Listen xxx.xxx.xxx.xxx:80
# Posted By Ezra Parker | 12/3/08 5:52 PM
@Ray, I think Ezra is right, although i never ran 2 instances of Apache, I know that on one of our boxes we are running IIS on port 80 and restricting it to a set of IP's and Apache is controlled by listening to a specific set of IP's. Both are running on port 80 and we have not had any issues with it at all.
# Posted By Hatem Jaber | 12/3/08 7:09 PM
Thanks guys. Right now I'm taking a 'wait and see' approach. I'm hoping the shinier Apache/SVN will help alleviate the issues. If not, ServersAlive should do a good job of hiding it from me.

If Adobe wants more done, they can hire a server grunt. :)
# Posted By Raymond Camden | 12/3/08 8:38 PM
@ToddR: Yeah, I know I could do that - but I didn't want to make the connection so delicate. I know HTTP isn't delicate per se, but... do you get why I was a bit concerned? Right now there isn't good 'fallback' if something goes wrong. It is one of a large list of things I'd add to RIAForge given more time.

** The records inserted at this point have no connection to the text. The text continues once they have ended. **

-- ==== Sys2Proof/Laws/Sparse.lean ====
section
/-! SUPPORT. Sparse storage: a read after a write, and the canonical form, which every write keeps. -/
namespace Sys2Proof.Machine.Sparse

variable {α : Type}

/-! ### Reads after writes -/

@[simp] theorem get_nil (d : Nat → α) (k : Nat) : get d [] k = d k := rfl

theorem get_del (d : Nat → α) (l : List (Nat × α)) (k j : Nat) : get d (del l k) j = if j = k then d k else get d l j := by
  induction l with
  | nil => by_cases h : j = k <;> simp [del, get, h]
  | cons p t ih =>
    unfold del
    by_cases h : p.1 = k
    · rw [if_pos h, ih]
      by_cases hj : j = k
      · simp [hj]
      · have : p.1 ≠ j := fun e => hj (e ▸ h)
        simp [hj, get, this]
    · rw [if_neg h]
      unfold get
      by_cases hp : p.1 = j
      · have : j ≠ k := fun e => h (hp ▸ e)
        simp [hp, this]
      · simp [hp, ih]

theorem get_ins (d : Nat → α) (l : List (Nat × α)) (k j : Nat) (v : α) (h : j = k → ∀ p ∈ l, p.1 ≠ k) :
    get d (ins l k v) j = if j = k then v else get d l j := by
  induction l with
  | nil => by_cases hj : j = k
           · simp [ins, get, hj]
           · have : k ≠ j := fun e => hj e.symm
             simp [ins, get, hj, this]
  | cons p t ih =>
    unfold ins
    split
    · by_cases hj : j = k
      · simp [get, hj]
      · have : k ≠ j := fun e => hj e.symm
        simp [get, hj, this]
    · unfold get
      by_cases hp : p.1 = j
      · have : j ≠ k := fun e => (h e p (by simp)) (hp ▸ e)
        simp [hp, this]
      · rw [if_neg hp, if_neg hp, ih fun e q hq => h e q (by simp [hq])]

theorem del_keys (l : List (Nat × α)) (k : Nat) : ∀ p ∈ del l k, p.1 ≠ k := by
  induction l with
  | nil => simp [del]
  | cons p t ih =>
    unfold del
    split
    · exact ih
    · intro q hq
      rcases List.mem_cons.mp hq with rfl | hq
      · assumption
      · exact ih q hq

variable [DecidableEq α]

theorem get_put (d : Nat → α) (l : List (Nat × α)) (k j : Nat) (v : α) :
    get d (put d l k v) j = if j = k then v else get d l j := by
  unfold put
  split
  · rename_i h; rw [get_del, h]
  · rw [get_ins _ _ _ _ _ fun _ => del_keys l k, get_del]
    by_cases hj : j = k <;> simp [hj]

@[simp] theorem get_put_same (d : Nat → α) (l : List (Nat × α)) (k : Nat) (v : α) : get d (put d l k v) k = v := by simp [get_put]

theorem get_put_ne (d : Nat → α) (l : List (Nat × α)) {k j : Nat} (v : α) (h : j ≠ k) : get d (put d l k v) j = get d l j := by
  simp [get_put, h]

/-- A key outside the written range reads as before. -/
theorem get_putMany_out (d : Nat → α) (vs : List α) : ∀ (l : List (Nat × α)) (k j : Nat), (j < k ∨ k + vs.length ≤ j) →
    get d (putMany d l k vs) j = get d l j := by
  induction vs with
  | nil => intros; rfl
  | cons v t ih =>
    intro l k j h
    rw [putMany, ih _ _ _ (by simp at h; omega), get_put_ne _ _ _ (by simp at h; omega)]

/-- A key inside reads the value written there. -/
theorem get_putMany_in (d : Nat → α) (vs : List α) : ∀ (l : List (Nat × α)) (k i : Nat) (h : i < vs.length),
    get d (putMany d l k vs) (k + i) = vs[i] := by
  induction vs with
  | nil => intro l k i h; simp at h
  | cons v t ih =>
    intro l k i h
    cases i with
    | zero => rw [putMany, get_putMany_out _ _ _ _ _ (by omega)]; simp
    | succ i =>
      rw [putMany, show k + (i + 1) = k + 1 + i by omega, ih _ _ _ (by simpa using h)]
      simp

omit [DecidableEq α] in
@[simp] theorem length_getMany (d : Nat → α) (l : List (Nat × α)) (k n : Nat) : (getMany d l k n).length = n := by
  induction n generalizing k with
  | zero => rfl
  | succ n ih => simp [getMany, ih]

omit [DecidableEq α] in
theorem getMany_congr (d : Nat → α) (l m : List (Nat × α)) (n : Nat) : ∀ k, (∀ i, i < n → get d l (k + i) = get d m (k + i)) →
    getMany d l k n = getMany d m k n := by
  induction n with
  | zero => intros; rfl
  | succ n ih =>
    intro k h
    rw [getMany, getMany, ih (k + 1) fun i hi => by have := h (i + 1) (by omega); rwa [show k + 1 + i = k + (i + 1) by omega]]
    rw [show get d l k = get d m k from h 0 (by omega)]

/-- What was written is read back. -/
theorem getMany_putMany (d : Nat → α) (vs : List α) : ∀ (l : List (Nat × α)) (k : Nat),
    getMany d (putMany d l k vs) k vs.length = vs := by
  induction vs with
  | nil => intros; rfl
  | cons v t ih =>
    intro l k
    simp only [List.length_cons, getMany, putMany]
    rw [ih, get_putMany_out _ _ _ _ _ (by omega)]
    simp

/-! ### The canonical form -/

/-- The form as a statement over the whole list. -/
theorem wf_iff (d : Nat → α) : ∀ l : List (Nat × α),
    wf d l = true ↔ (∀ p ∈ l, p.2 ≠ d p.1) ∧ (l.map Prod.fst).Pairwise (· < ·)
  | [] => by simp [wf]
  | [p] => by simp [wf]
  | p :: q :: t => by
    rw [wf, Bool.and_eq_true, Bool.and_eq_true, wf_iff d (q :: t)]
    simp only [decide_eq_true_eq, List.map_cons, List.pairwise_cons, List.mem_cons, List.mem_map, forall_eq_or_imp]
    constructor
    · rintro ⟨⟨a, b⟩, ⟨c, e⟩, f, g⟩
      refine ⟨⟨a, c, e⟩, ⟨b, ?_⟩, f, g⟩
      rintro x ⟨y, hy, rfl⟩
      exact b.trans (f _ ⟨y, hy, rfl⟩)
    · rintro ⟨⟨a, c, e⟩, ⟨b, _⟩, f, g⟩
      exact ⟨⟨a, b⟩, ⟨c, e⟩, f, g⟩

omit [DecidableEq α] in
theorem mem_del (l : List (Nat × α)) (k : Nat) (p : Nat × α) : p ∈ del l k ↔ p ∈ l ∧ p.1 ≠ k := by
  induction l with
  | nil => simp [del]
  | cons q t ih =>
    unfold del
    split
    · rename_i h
      rw [ih]
      constructor
      · rintro ⟨a, b⟩; exact ⟨by simp [a], b⟩
      · rintro ⟨a, b⟩
        rcases List.mem_cons.mp a with rfl | a
        · exact absurd h b
        · exact ⟨a, b⟩
    · rename_i h
      rw [List.mem_cons, ih, List.mem_cons]
      constructor
      · rintro (rfl | ⟨a, b⟩)
        · exact ⟨.inl rfl, h⟩
        · exact ⟨.inr a, b⟩
      · rintro ⟨rfl | a, b⟩
        · exact .inl rfl
        · exact .inr ⟨a, b⟩

omit [DecidableEq α] in
theorem mem_ins (l : List (Nat × α)) (k : Nat) (v : α) (p : Nat × α) : p ∈ ins l k v ↔ p = (k, v) ∨ p ∈ l := by
  induction l with
  | nil => simp [ins]
  | cons q t ih =>
    unfold ins
    split
    · simp
    · simp only [List.mem_cons, ih]; tauto

omit [DecidableEq α] in
theorem sorted_del (l : List (Nat × α)) (k : Nat) (h : (l.map Prod.fst).Pairwise (· < ·)) :
    ((del l k).map Prod.fst).Pairwise (· < ·) := by
  induction l with
  | nil => simp [del]
  | cons q t ih =>
    rw [List.map_cons, List.pairwise_cons] at h
    unfold del
    split
    · exact ih h.2
    · rw [List.map_cons, List.pairwise_cons]
      refine ⟨fun x hx => ?_, ih h.2⟩
      obtain ⟨p, hp, rfl⟩ := List.mem_map.mp hx
      exact h.1 _ (List.mem_map.mpr ⟨p, ((mem_del t k p).mp hp).1, rfl⟩)

omit [DecidableEq α] in
theorem sorted_ins (l : List (Nat × α)) (k : Nat) (v : α) (h : (l.map Prod.fst).Pairwise (· < ·)) (hk : ∀ p ∈ l, p.1 ≠ k) :
    ((ins l k v).map Prod.fst).Pairwise (· < ·) := by
  induction l with
  | nil => simp [ins]
  | cons q t ih =>
    have h0 := h
    rw [List.map_cons, List.pairwise_cons] at h
    unfold ins
    split
    · rename_i hlt
      rw [List.map_cons, List.pairwise_cons]
      refine ⟨fun x hx => ?_, h0⟩
      rw [List.map_cons, List.mem_cons] at hx
      rcases hx with rfl | hx
      · exact hlt
      · exact hlt.trans (h.1 _ hx)
    · rename_i hge
      rw [List.map_cons, List.pairwise_cons]
      refine ⟨fun x hx => ?_, ih h.2 fun p hp => hk p (by simp [hp])⟩
      obtain ⟨p, hp, rfl⟩ := List.mem_map.mp hx
      rcases (mem_ins t k v p).mp hp with rfl | hp
      · have := hk q (by simp)
        show q.1 < k
        omega
      · exact h.1 _ (List.mem_map.mpr ⟨p, hp, rfl⟩)

theorem wf_put (d : Nat → α) (l : List (Nat × α)) (k : Nat) (v : α) (h : wf d l = true) : wf d (put d l k v) = true := by
  rw [wf_iff] at h ⊢
  unfold put
  split
  · exact ⟨fun p hp => h.1 p ((mem_del l k p).mp hp).1, sorted_del l k h.2⟩
  · rename_i hv
    refine ⟨fun p hp => ?_, sorted_ins _ k v (sorted_del l k h.2) (del_keys l k)⟩
    rcases (mem_ins _ k v p).mp hp with rfl | hp
    · exact hv
    · exact h.1 p ((mem_del l k p).mp hp).1

theorem wf_putMany (d : Nat → α) (vs : List α) : ∀ (l : List (Nat × α)) (k : Nat), wf d l = true → wf d (putMany d l k vs) = true := by
  induction vs with
  | nil => intro l k h; exact h
  | cons v t ih => intro l k h; exact ih _ _ (wf_put d l k v h)

/-- Dropping entries keeps the form, also under a new unlisted value where every entry that stays has the old one. -/
theorem wf_filter (d e : Nat → α) (l : List (Nat × α)) (f : Nat × α → Bool) (h : wf d l = true) (he : ∀ p ∈ l, f p = true → e p.1 = d p.1) :
    wf e (l.filter f) = true := by
  rw [wf_iff] at h ⊢
  refine ⟨fun p hp => ?_, (h.2.sublist (List.filter_sublist.map _))⟩
  obtain ⟨hm, hf⟩ := List.mem_filter.mp hp
  rw [he p hm hf]
  exact h.1 p hm

end Sys2Proof.Machine.Sparse
end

Hopefully - if things are better now, I can return to giving more power to comanagers.
# Posted By Raymond Camden | 12/4/08 6:27 AM
@Ray: Given that you could communicate via webservice, you should also be able to try/catch on the webservice and if it's not responding, then you can have it email you and tell you that the SVN service is down. You could also have the main box put up a small notice on projects that are using the SVN service "SVN Service is down currently, please be patient and try again... etc."

It may be more 'delicate,' but it can also be a little more proactive? Tossing it out as a suggestion. I'm certainly not telling you (or Adobe) what to do. :)
# Posted By Todd Rafferty | 12/4/08 6:53 AM
Yeah. Let me just see how things play out. So far so good. I'd have to ask Adobe if they are willing to pay for another machine, but I assume they would be. I know they want RIAForge to succeed.